__Work to complete__: Retype precisely the section of the data that starts at the line containing "intro s c info hrun k" and runs to its final line, ends included.

(Records drawn from a dataset)

/-- Settles O32: a cell that is not zero has one character, its low byte, and the last cell has none. -/
theorem putsSendsTheStringAtR0 : Obligations.PutsSendsTheStringAtR0 := by
  intro s n hn hmore hend hpoll
  have hexec := exec_of_text (f := puts) hn (fun k hk => decide_eq_false (hmore k hk)) (decide_eq_true hend) hpoll
  have htext : puts.text s (s.reg 0) n = (List.range n).map fun k => .byte (lowByte (nth s (s.reg 0) k)) := by
    rw [List.map_eq_flatMap]
    exact List.flatMap_congr fun k hk => chars_puts (hmore k (List.mem_range.mp hk))
  have hlast : puts.chars (nth s (s.reg 0) n) = [] := if_pos hend
  rw [htext, hlast, List.append_nil] at hexec
  exact ⟨_, hexec, rfl, State.serving_frame rfl⟩

/-- Settles O33: a cell whose high byte is not zero has two characters, and the last cell at most its low byte. -/
theorem putspSendsThePackedStringAtR0 : Obligations.PutspSendsThePackedStringAtR0 := by
  intro s n hn hmore hend hpoll
  have hexec := exec_of_text (f := putsp) hn (fun k hk => decide_eq_false (hmore k hk)) (decide_eq_true hend) hpoll
  have htext : putsp.text s (s.reg 0) n = (List.range n).flatMap fun k =>
      [.byte (lowByte (nth s (s.reg 0) k)), .byte (highByte (nth s (s.reg 0) k))] :=
    List.flatMap_congr fun k hk => chars_putsp (hmore k (List.mem_range.mp hk))
  have hlast : putsp.chars (nth s (s.reg 0) n) =
      if nth s (s.reg 0) n = 0#16 then [] else [.byte (lowByte (nth s (s.reg 0) n))] := by
    rw [chars, if_pos hend]
  rw [htext, hlast] at hexec
  exact ⟨_, hexec, rfl, State.serving_frame rfl⟩

end Sys2Proof.Machine
end

section
/-! PROOF. O38: the reserved opcodes RTI and RES (60_exceptions.md R181, R182). -/

namespace Sys2Proof.Machine

open Sys2Proof.Claims

/-- Settles O38: both opcodes are the decode error ReservedOpcode, and the whole effect of a decode error is the raise. -/
theorem reservedOpcodesStop : Obligations.ReservedOpcodesStop := by
  intro s
  have hstop (i : Instr) (hreserved : classify i = .decodeError .reservedOpcode) :
      ∃ t, exec i s = .next t ∧ StopsWith .reservedOpcode s.ir s t :=
    ⟨_, exec_of_decodeError hreserved s, stopsWith_raise _ _ s⟩
  exact ⟨hstop .rti rfl, hstop .res rfl⟩

end Sys2Proof.Machine
end

section
/-! PROOF. O42: HALTED is terminal (70_reset_and_hazards.md R205). A run from a fixed point of the step stays there. -/

namespace Sys2Proof.Machine

open Sys2Proof.Claims

theorem runSteps_of_step_eq_self {s : State} (h : step s = .next s) (k : Nat) : runSteps k s = some s := by
  induction k with
  | zero => rfl
  | succ k ih =>
    rw [runSteps, h]
    exact ih

/-- Settles O42: a HALTED state is a fixed point of the step. -/
theorem haltedIsTerminal : Obligations.HaltedIsTerminal := by
  intro s c info hrun k
  exact runSteps_of_step_eq_self (step_halted hrun) k

end Sys2Proof.Machine
end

__Written response__:
  intro s c info hrun k
  exact runSteps_of_step_eq_self (step_halted hrun) k

end Sys2Proof.Machine
end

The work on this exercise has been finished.